/-- The SI forms with an immediate in IMM16 (R91). -/
def siForm (ext : Word) (op df af : BitVec 5) (hi : Bool) (imm : Half) : Option Instr :=
  let two (f : Dst → Src → Instr) : Option Instr := (dst? df).bind fun d => (src? ext af).map fun a => f d a
  let shift (f : Dst → Src → BitVec 6 → Instr) : Option Instr :=
    when? (imm.extractLsb' 6 10 == 0) (two fun d a => f d a (imm.extractLsb' 0 6))
  let field (f : Dst → Src → BitVec 5 → BitVec 5 → Instr) : Option Instr :=
    when? (imm.extractLsb' 10 6 == 0) (two fun d a => f d a (imm.extractLsb' 5 5) (imm.extractLsb' 0 5))
  let load (f : SReg → Src → Half → Instr) : Option Instr :=
    (reg? df).bind fun d => (src? ext af).map fun a => f d a imm
  let store (f : Src → Src → Half → Instr) : Option Instr :=
    (src? ext df).bind fun v => (src? ext af).map fun a => f v a imm
  match hi, op.toNat with
  | false, 0x04 => two (.addi · · imm)
  | false, 0x05 => two (.andi · · imm)
  | false, 0x06 => two (.ori · · imm)
  | false, 0x07 => two (.xori · · imm)
  | false, 0x08 => shift .shli
  | false, 0x09 => shift .shri
  | false, 0x0A => shift .srai
  | false, 0x0C => when? (af == 0) ((dst? df).map fun d => .li d imm)
  | false, 0x0D => when? (af == 0) ((reg? df).map fun d => .lih d imm)
  | false, 0x0E => (cond? (imm.extractLsb' 12 4)).bind fun cc => two (.cmpiCc cc · · (imm.extractLsb' 0 12))
  | false, 0x0F => field .bfx
  | false, 0x10 => field .bfxu
  | false, 0x11 =>
    when? (imm.extractLsb' 10 6 == 0) ((reg? df).bind fun d => (src? ext af).map fun a =>
      .bfi d a (imm.extractLsb' 5 5) (imm.extractLsb' 0 5))
  | true, 0x08 => load .ldB
  | true, 0x09 => load .ldH
  | true, 0x0A => load .ldW
  | true, 0x0B => load .ldD
  | true, 0x0C => store .stB
  | true, 0x0D => store .stH
  | true, 0x0E => store .stW
  | true, 0x0F => store .stD
  | true, 0x11 =>
    when? (df == 0 && af == 0)
      (some (.owait (imm.extractLsb' 12 4) (imm.extractLsb' 8 4) (imm.extractLsb' 4 4) (imm.extractLsb' 0 4)))
  | _, _ => none

/-- The SB forms, OP 0x20 to 0x26 (R91): A, COND and DISP16. -/
def sbForm (ext : Word) (sel : BitVec 3) (af cond : BitVec 5) (disp : Half) : Option Instr :=
  match sel.toNat with
  | 0 => when? (af == 0 && cond == 0) (some (.br disp))
  | 1 => when? (cond == 0) ((src? ext af).map fun a => .bz a disp)
  | 2 => when? (cond == 0) ((src? ext af).map fun a => .bnz a disp)
  | 3 => when? (cond.extractLsb' 1 4 == 0) ((kin? af).map fun k => .bk k (cond.getLsbD 0) disp)
  | 4 => when? (cond.extractLsb' 3 2 == 0)
      (some (.bkind (Fin.ofNat 4 (af.extractLsb' 0 2).toNat) (cond.extractLsb' 0 3) (af.extractLsb' 2 3) disp))
  | 5 => when? (cond == 0 && disp.extractLsb' 5 11 == 0) ((src? ext af).map fun a => .rep a (disp.extractLsb' 0 5))
  | 6 => when? (af == 0 && cond == 0 && disp == 0) (some .endCell)
  | _ => none

/-- OP 0x18 (R91): LVL, TAG and KIND. -/
def sendForm (ext : Word) (df af : BitVec 5) (lvl : BitVec 3) (tag : BitVec 10) (kind : BitVec 3) : Option Instr :=
  (port? df).bind fun o =>
  match kind.toNat with
  | 0 => when? (lvl == 0) ((src? ext af).map fun a => .send o a tag)
  | 1 => when? (af == 0) (some (.sendstop o lvl tag))
  | 2 => when? (lvl == 0 && af == 0) (some (.senddone o tag))
  | _ => none

/-- OP 0x19 (R91): LVL and KIND are zero. -/
def tokenForm (ext : Word) (df af : BitVec 5) (lvl : BitVec 3) (fn : BitVec 10) (kind : BitVec 3) : Option Instr :=
  when? (lvl == 0 && kind == 0) <|
  match fn.toNat with
  | 0x001 => (dst? df).bind fun d => (queue? af).map fun q => .recv d q
  | 0x002 => (reg? df).bind fun d => (peek? af).map fun q => .peek d q
  | 0x003 => when? (df == 0) ((queue? af).map fun q => .drop q)
  | 0x004 => (queue? af).bind fun q => (src? ext df).map fun c => .steer q c
  | 0x005 => (port? df).bind fun o => (src? ext af).map fun c => .merge o c
  | 0x006 => (port? df).bind fun o => (queue? af).map fun q => .collect o q
  | 0x007 => when? (af == 0) ((port? df).map fun o => .amerge o)
  | 0x008 => (port? df).bind fun o => (queue? af).map fun q => .tagseq o q
  | 0x009 => when? (df == 26) ((src? ext af).map fun a => .repl a)
  | 0x00A => when? (df == 0) ((src? ext af).map fun a => .kout a)
  | 0x00B => when? (df == 0) ((kin? af).map fun k => .kwait k)
  | _ => none

/-- OP 0x30 (R91): SF and ARG. -/
def sxForm (ext : Word) (df af : BitVec 5) (sf : BitVec 4) (arg : BitVec 12) : Option Instr :=
  match sf.toNat with
  | 0 => when? (arg == 0) ((reg? df).bind fun d => (src? ext af).map fun a => .rfetch d a)
  | 1 => when? (df == 0 && arg == 0) ((src? ext af).map fun a => .swait a)
  | 2 => when? (df == 0 && arg == 0) ((src? ext af).map fun a => .dispatch a)
  | 3 => when? (arg == 0) ((src? ext af).bind fun a => (src? ext df).map fun d => .cfgw a d)
  | 4 => when? (af == 0) ((reg? df).map fun d => .csrr d arg)
  | 5 => when? (df == 0) ((src? ext af).map fun a => .csrw a arg)
  | 6 => when? (arg.extractLsb' 2 10 == 0) ((reg? df).bind fun d => (src? ext af).map fun a =>
      .crc32c d a (arg.extractLsb' 0 2))
  | 7 => when? (df == 0 && af == 0) (some (.trap arg))
  | 8 => when? (df == 0 && af == 0 && arg == 0) (some .eret)
  | 9 => when? (df == 0 && af == 0 && arg == 0) (some .halt)
  | 10 => when? (af == 0 && arg.extractLsb' 5 7 == 0) ((dst? df).map fun d =>
      .qpop d (arg.getLsbD 4) (arg.extractLsb' 0 4))
  | 11 => when? (df == 0 && af == 0) (some (.spawn arg))
  | 12 => when? (arg.extractLsb' 4 8 == 0) ((src? ext af).bind fun a => (src? ext df).map fun d =>
      .amsg a d (arg.extractLsb' 0 4))
  | 13 => when? (df == 0) ((src? ext af).map fun a => .tlwait a arg)
  | 14 => when? (df == 0 && af == 0 && arg == 0) (some .wrapCommit)
  | _ => when? (arg == 0) ((src? ext af).bind fun a => (src? ext df).map fun d => .vfSet a d)

/-- A word of the scalar map of generation 3 from its fields (R87, R90); `lo` is bits [15:0]. -/
def scalarForm (ext : Word) (op : BitVec 6) (df af : BitVec 5) (lo : Half) : Option Instr :=
  let bf : BitVec 5 := lo.extractLsb' 11 5
  let fn : BitVec 8 := lo.extractLsb' 3 8
  let mode : BitVec 3 := lo.extractLsb' 0 3
  match op.toNat with
  | 0x00 => (dst? df).bind fun d => (src? ext af).bind fun a => srInt d a (src? ext bf) bf fn mode
  | 0x01 => (dst? df).bind fun d => (src? ext af).bind fun a => srFloat d a (src? ext bf) bf fn mode
  | 0x02 => (dst? df).bind fun d => (src? ext af).bind fun a => (src? ext bf).bind fun b => srThree ext d a b fn mode
  | 0x03 => when? (!mode.getLsbD 2) ((reg? df).bind fun d => (src? ext af).bind fun a => (src? ext bf).bind fun b =>
      (rmwFn? fn.toNat).map fun f => .amo f d a b (mode.getLsbD 0) (mode.getLsbD 1))
  | 0x18 => sendForm ext df af (lo.extractLsb' 13 3) (lo.extractLsb' 3 10) mode
  | 0x19 => tokenForm ext df af (lo.extractLsb' 13 3) (lo.extractLsb' 3 10) mode
  | 0x30 => sxForm ext df af (lo.extractLsb' 12 4) (lo.extractLsb' 0 12)
  | _ =>
    if op.extractLsb' 3 3 == 4 then sbForm ext (op.extractLsb' 0 3) df af lo
    else siForm ext (op.extractLsb' 0 5) df af (op.getLsbD 5) lo

/-- A retired word from its fields (R167); the REMOVED words 0x16 and 0x17 are no instructions (R168). -/
def retiredForm (ext : Word) (gen : Nat) (op : BitVec 6) (df af : BitVec 5) (lo : Half) : Option Instr :=
  let old := gen == 1 || gen == 2
  match op.toNat with
  | 0x0B => when? (old && lo == 0) ((dst? df).bind fun d => (src? ext af).map fun a => .mov d a)
  | 0x12 => when? (old && lo == 0) ((dst? df).bind fun d => (src? ext af).map fun a => .neg d a)
  | 0x13 => when? (gen == 2 && lo == 0) ((reg? df).bind fun d => (src? ext af).map fun a => .clip8 d a)
  | 0x14 => when? (gen == 1 && lo.extractLsb' 3 8 == 0) ((dst? df).bind fun d => (src? ext af).bind fun a =>
      (src? ext (lo.extractLsb' 11 5)).bind fun b => (rm? (lo.extractLsb' 0 3)).map fun rm => .fdiv d a b rm)
  | 0x15 => when? (gen == 2 && lo == 0) ((dst? df).bind fun d => (src? ext af).map fun a => .bswap d a)
  | _ => none

/-- The fields OP, D, A and [15:0] of a word (R87, R93). -/
def opOf (w : Word) : BitVec 6 := w.extractLsb' 26 6
@[inherit_doc opOf] def dOf (w : Word) : BitVec 5 := w.extractLsb' 21 5
@[inherit_doc opOf] def aOf (w : Word) : BitVec 5 := w.extractLsb' 16 5
@[inherit_doc opOf] def loOf (w : Word) : Half := w.extractLsb' 0 16

/-- Keep an instruction that is within the limits of its fields. -/
def checked (i : Option Instr) : Option Instr := i.bind fun i => if wf i then some i else none

/-- A word of the scalar map of generation `gen`, with the word after it (R88, R90, R167). -/
def decodeScalar (gen : Nat) (w ext : Word) : Option Instr :=
  checked <|
  match scalarForm ext (opOf w) (dOf w) (aOf w) (loOf w) with
  | some i => some i
  | none => retiredForm ext gen (opOf w) (dOf w) (aOf w) (loOf w)

/-- What a cell decodes (R92, R104). -/
def decodeCell (gen : Nat) (w ext : Word) : Option Instr :=
  (decodeScalar gen w ext).bind fun i => if legalOnCell gen i then some i else none

/-- What a control core decodes (R88, R92, R106). -/
def decodeCore (w ext : Word) : Option Instr :=
  (decodeScalar 3 w ext).bind fun i => if legalOnCore i then some i else none

/-- The number of words of a scalar instruction: 2 with an extension word (R88). -/
def Src.isImm : Src → Bool
  | .imm _ => true
  | _ => false

/-- Whether the word takes the next word as its immediate: one of its operand fields holds 30 (R88). -/
def takesExt (i : Instr) : Bool :=
  match i with
  | .add _ a b _ _ | .sub _ a b _ _ | .mul _ a b _ _ | .div _ a b _ _ => a.isImm || b.isImm
  | .adds _ a b _ | .subs _ a b _ | .mulh _ a b _ | .mulhu _ a b _ | .divu _ a b _ | .rem _ a b _
  | .remu _ a b _ | .and _ a b _ | .or _ a b _ | .xor _ a b _ | .andn _ a b _ | .shl _ a b _ | .shr _ a b _
  | .sra _ a b _ | .rotl _ a b _ | .min _ a b _ | .max _ a b _ | .minu _ a b _ | .maxu _ a b _ => a.isImm || b.isImm
  | .abs _ a _ _ => a.isImm
  | .clz _ a _ | .ctz _ a _ | .popc _ a _ => a.isImm
  | .cmpCc _ _ a b _ => a.isImm || b.isImm
  | .fadd _ a b _ | .fmul _ a b _ | .fdiv _ a b _ => a.isImm || b.isImm
  | .fmin _ a b | .fmax _ a b => a.isImm || b.isImm
  | .fcvtSW _ a _ | .fcvtSWu _ a _ | .fcvtWS _ a _ | .fcvtWuS _ a _ => a.isImm
  | .fcmpCc _ _ a b => a.isImm || b.isImm
  | .sel _ a b c _ => a.isImm || b.isImm || c.isImm
  | .fma _ a b c _ => a.isImm || b.isImm || c.isImm
  | .amo _ _ a b _ _ => a.isImm || b.isImm
  | .addi _ a _ | .andi _ a _ | .ori _ a _ | .xori _ a _ => a.isImm
  | .shli _ a _ | .shri _ a _ | .srai _ a _ => a.isImm
  | .cmpiCc _ _ a _ => a.isImm
  | .bfx _ a _ _ | .bfxu _ a _ _ => a.isImm
  | .bfi _ a _ _ => a.isImm
  | .bz a _ | .bnz a _ => a.isImm
  | .rep a _ => a.isImm
  | .ldB _ a _ | .ldH _ a _ | .ldW _ a _ | .ldD _ a _ => a.isImm
  | .stB v a _ | .stH v a _ | .stW v a _ | .stD v a _ => v.isImm || a.isImm
  | .send _ a _ => a.isImm
  | .steer _ c | .merge _ c => c.isImm
  | .repl a | .kout a | .swait a | .dispatch a => a.isImm
  | .rfetch _ a | .crc32c _ a _ => a.isImm
  | .cfgw a d | .vfSet a d => a.isImm || d.isImm
  | .csrw a _ | .tlwait a _ => a.isImm
  | .amsg a d _ => a.isImm || d.isImm
  | .mov _ a | .neg _ a | .bswap _ a => a.isImm
  | .clip8 _ a => a.isImm
  | _ => false

/-- Words of an instruction (R88). -/
def wordsOf (i : Instr) : Nat := if takesExt i then 2 else 1

/-! ## The vector map -/

/-- A register field of a vector word. -/
def vnum (f : BitVec 5) : VNum := Fin.ofNat 32 f.toNat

------------------------------

DIRECTIONS:
Which lines above carry the string "repl"? Copy those lines.

OUTPUT FOR THIS EXERCISE:
  | 0x009 => when? (df == 26) ((src? ext af).map fun a => .repl a)
  | .repl a | .kout a | .swait a | .dispatch a => a.isImm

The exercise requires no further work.